__EXERCISE__. Set out each line from the following listing that includes the word "regKey".

__EXERCISE INPUTS__.
-- ==== Sys2Proof/Machine/Flue.lean ====
section
/-! DEFINITION. Flues (chapter 10): frames, link-level retry, the damper, training and authentication, the slot check, lane rotation
and failure, and the flue's way down. -/
namespace Sys2Proof.Machine

/-! Frames (R331). -/

/-- One byte of the CRC-64 of R331 and R469: polynomial 0x42F0_E1EB_A9EA_3693, no reflection. -/
def crc64Byte (c : BitVec 64) (b : Byte) : BitVec 64 :=
  (List.range 8).foldl (fun r _ => if r.msb then (r <<< 1) ^^^ 0x42F0E1EBA9EA3693#64 else r <<< 1) (c ^^^ (b.setWidth 64 <<< 56))

/-- The CRC-64 of a byte string, from a starting value. -/
def crc64From (c : BitVec 64) (bs : List Byte) : BitVec 64 := bs.foldl crc64Byte c

/-- R331: the 24 header bytes of a frame. -/
def flHeader (fr : FlFrame) : Nat :=
  fr.fseq.toNat + 2 ^ 12 * fr.typ.toNat + 2 ^ 16 * fr.ack.toNat + 2 ^ 28 * b2n fr.nak + 2 ^ 29 * b2n fr.ts + 2 ^ 30 * b2n fr.rot
    + 2 ^ 31 * b2n fr.rsvA + 2 ^ 32 * fr.damper.toNat + 2 ^ 38 * fr.rsvB.toNat + 2 ^ 40 * b2n fr.half + 2 ^ 41 * fr.rsvC.toNat
    + 2 ^ 48 * (fr.body.length % 1024) + 2 ^ 58 * fr.rsvD.toNat + 2 ^ 64 * fr.tstamp.toNat + 2 ^ 128 * fr.rotAt.toNat
    + 2 ^ 140 * fr.rsvE.toNat + 2 ^ 144 * fr.rotOld.toNat + 2 ^ 148 * fr.rotNew.toNat + 2 ^ 152 * (fr.rsvF.toNat % 256)
    + 2 ^ 160 * fr.gen.toNat + 2 ^ 168 * (fr.rsvF.toNat / 256)

/-- Bytes 0 to 1,015 of a frame. -/
def flBytes (fr : FlFrame) : List Byte :=
  bytesOf 24 (flHeader fr) ++ fr.body.map (·.b) ++ List.replicate (992 - fr.body.length) 0

def flCrc (fr : FlFrame) : BitVec 64 := crc64From 0 (flBytes fr)

/-! Registers of a flue. -/

def flueState (s : State) (f : Nat) : Nat := getF s FL_STATUS_STATE f
def setFlueState (s : State) (f v : Nat) : State := setF s FL_STATUS_STATE f v
def flueDomain (f : Nat) : Nat := 78 + f
def flueGen (s : State) (f : Nat) : Nat := (getDom s (flueDomain f)).gen
def modFlue (s : State) (f : Nat) (g : Flue → Flue) : State := setFlue s f (g (getFlue s f))

/-- FL_LANEMAP.LOGn. -/
def logLane (s : State) (f n : Nat) : Nat := bits (regGet s (regKey 10 f 0x48)).toNat (4 * n) 4
def setLogLane (s : State) (f n v : Nat) : State :=
  regSet s (regKey 10 f 0x48) (BitVec.ofNat 64 (putBits (regGet s (regKey 10 f 0x48)).toNat (4 * n) 4 v))

/-- The logical lane that a physical lane carries. -/
def laneLog (s : State) (f l : Nat) : Option Nat := (List.range 8).find? (fun n => logLane s f n == l)
def laneFailed (s : State) (f l : Nat) : Bool := bit (getF s FL_LANES_FAILED f) l
def setLState (s : State) (f l v : Nat) : State := setFi s FL_LANE_LSTATE f l v

/-- R354: a record of a flue. -/
def flueRec (s : State) (f code lane cause : Nat) : State :=
  raise s 10 f (mgcRec s code 0xFF (f + 2 ^ 8 * lane + 2 ^ 16 * cause + 2 ^ 32 * getF s FL_PEER_NODE f))

/-! The damper (R337, R338). -/

def vcBuffer : Nat := 196608

/-- Bytes held in a flue's receive buffer of a VC. -/
def vcHeld (s : State) (f v : Nat) : Nat :=
  sumNat ((s.router.held.filter (fun h => h.via == some f && h.pkt.vc.toNat == v)).map (fun h => packetSize h.pkt))

/-- R355: HEADROOM in bytes; below 18 acts as 18, above 22 as 22. -/
def headroom (s : State) (f : Nat) : Nat := min (max (getF s FL_DAMP_CFG_HEADROOM f) 18) 22 * 8192

/-- R337: the DAMPER bits of the next outgoing header. -/
def damperBits (s : State) (f : Nat) : Nat :=
  sumNat ((List.range 6).map (fun v =>
    let free := vcBuffer - vcHeld s f v
    let on := free < headroom s f || (bit (getFlue s f).damperOut v && free < headroom s f + 8192)
    b2n on * 2 ^ v))

/-! Going down (R351). -/

/-- The packets that a flue has taken and not delivered: started, or in a frame that no ACK covers, or in its receive buffers. -/
def lostPackets (s : State) (f : Nat) : Nat :=
  let x := getFlue s f
  x.unacked.length + b2n x.cur.isSome + (s.router.held.filter (fun h => h.via == some f)).length

/-- R351 step 2: FL_GEN increments, the buffers are dropped and their packets counted; packets that had not started return to the
router as they came, to take another hop (R366, R381); the link retrains, or is held while EN is 0. -/
def flueClear (s : State) (f : Nat) : State :=
  let x := getFlue s f
  let lost := lostPackets s f
  let s := resetPages (nextGen s (flueDomain f)) (flueDomain f)
  let s := addF s FL_LOST_PACKETS f lost
  let s := { s with router := { s.router with held := s.router.held.filter (fun h => h.via != some f) ++ x.txq } }
  let s := setFlue s f { Flue.reset with fails := x.fails, lastRot := x.lastRot, nextLane := x.nextLane }
  let s := setF (setF s FL_STATUS_ROTATING f 0) FL_LANES_RECAL f 0xF
  let s := if getF s FL_CFG_SELFTEST_STATUS f = 1 then setF s FL_CFG_SELFTEST_STATUS f 0 else s
  setFlueState s f (if flagF s FL_CFG_EN f then 1 else 5)
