-- ==== Sys2Proof/Machine/LendRows.lean ====
section
/-! DEFINITION. The meanings of the lending commands and events (chapter 14). -/
namespace Sys2Proof.Machine

/-- SERVE (R432). -/
def execServe (s : State) : Out := .next (onPage s 1 0 serve)
/-- IDLE (R432). -/
def execIdle (s : State) : Out := .next (onPage s 1 0 idleCmd)
/-- LEND (R434). -/
def execLend (gen : BitVec 8) (s : State) : Out := .next (onPage s 1 0 (fun s => lendCmd s gen.toNat false))
/-- LEND_RESTORE (R447). -/
def execLendRestore (gen : BitVec 8) (s : State) : Out := .next (onPage s 1 0 (fun s => lendCmd s gen.toNat true))
/-- RECALL_COMMAND (R437). -/
def execRecallCommand (target : Bool) (s : State) : Out := .next (onPage s 1 0 (fun s => recallNotice s target))
/-- IMAGE (R440). -/
def execImage (s : State) : Out := .next (onPage s 1 0 imageCmd)
/-- RELEASE (R452). -/
def execRelease (target : Bool) (s : State) : Out := .next (onPage s 1 0 (fun s => releaseCmd s target))
/-- RESUME_JOB (R448). -/
def execResumeJob (s : State) : Out := .next (onPage s 1 0 resumeJob)
/-- MG_LEND_CFG_WRITE (R454). -/
def execMgLendCfgWrite (v : Word) (s : State) : Out := .next (onPage s 1 0 (fun s => lendCfg s v))
/-- TEARDOWN_DRAIN_END (R435). -/
def execTeardownDrainEnd (s : State) : Out := .next (lendStep s drainEnd)
/-- DRAIN_LATE (R435). -/
def execDrainLate (dt : Nat) (s : State) : Out := .next (lendStep (advance s dt) drainLate)
/-- TEARDOWN_FENCE (R435). -/
def execTeardownFence (s : State) : Out := .next (lendStep s teardownFence)
/-- ALL_QUIESCED (R438). -/
def execAllQuiesced (s : State) : Out := .next (lendStep s allQuiescedEv)
/-- QUIESCE_DEADLINE (R438). -/
def execQuiesceDeadline (dt : Nat) (s : State) : Out := .next (lendStep (advance s dt) quiesceDeadline)
/-- RECALL_IMAGE_COMPLETE (R443). -/
def execRecallImageComplete (s : State) : Out := .next (lendStep s imageComplete)
/-- RECALL_CUTOFF (R440). -/
def execRecallCutoff (dt : Nat) (s : State) : Out := .next (lendStep (advance s dt) recallCutoff)
/-- RECALL_RISK_CHECK (R441). -/
def execRecallRiskCheck (dt : Nat) (s : State) : Out := .next (lendStep (advance s dt) riskCheck)
/-- ZEROISATION_COMPLETE (R451). -/
def execZeroisationComplete (s : State) : Out := .next (lendStep s zeroised)

end Sys2Proof.Machine
end

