-- ==== Sys2Proof/Machine/TelemetryRows.lean ====
section
/-! DEFINITION. The meanings of the commands of statistics, power and ageing (chapter 19). -/
namespace Sys2Proof.Machine

/-- PERIOD_END (R555). -/
def execPeriodEnd (dt : Nat) (s : State) : Out := .next (periodBoundary (advance s dt))
/-- RAIL_SAMPLE (R561). -/
def execRailSample (samples : List (Nat × Nat)) (dt : Nat) (s : State) : Out := .next (railSample (advance s dt) samples)
/-- TEMPERATURE_SAMPLE (R563). -/
def execTemperatureSample (samples : List (BitVec 12)) (dt : Nat) (s : State) : Out := .next (temperatureSample (advance s dt) samples)
/-- PACING_LEVEL_STEP (R565). -/
def execPacingLevelStep (dt : Nat) (s : State) : Out := .next (pacingStep (advance s dt))
/-- PATH_DELAY_SAMPLE (R567). -/
def execPathDelaySample (slacks : List (List (BitVec 8))) (dt : Nat) (s : State) : Out := .next (pathDelay (advance s dt) slacks)
/-- AGEING_PREDICTION (R568). -/
def execAgeingPrediction (dt : Nat) (s : State) : Out := .next (ageing (advance s dt))

end Sys2Proof.Machine
end

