-- ==== Sys2Proof/Machine/Core.lean ====
section
/-! DEFINITION. The machine as the host reads it. -/
def Sys2Proof.core : Host.Core := { State := Sys2Proof.Machine.State, Fault := Sys2Proof.Machine.Fault, Refusal := Sys2Proof.Machine.Refusal, step := Sys2Proof.Machine.step, reset := Sys2Proof.Machine.State.reset }
end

__RESPONSE AREA__.
def logLane (s : State) (f n : Nat) : Nat := bits (regGet s (regKey 10 f 0x48)).toNat (4 * n) 4
  regSet s (regKey 10 f 0x48) (BitVec.ofNat 64 (putBits (regGet s (regKey 10 f 0x48)).toNat (4 * n) 4 v))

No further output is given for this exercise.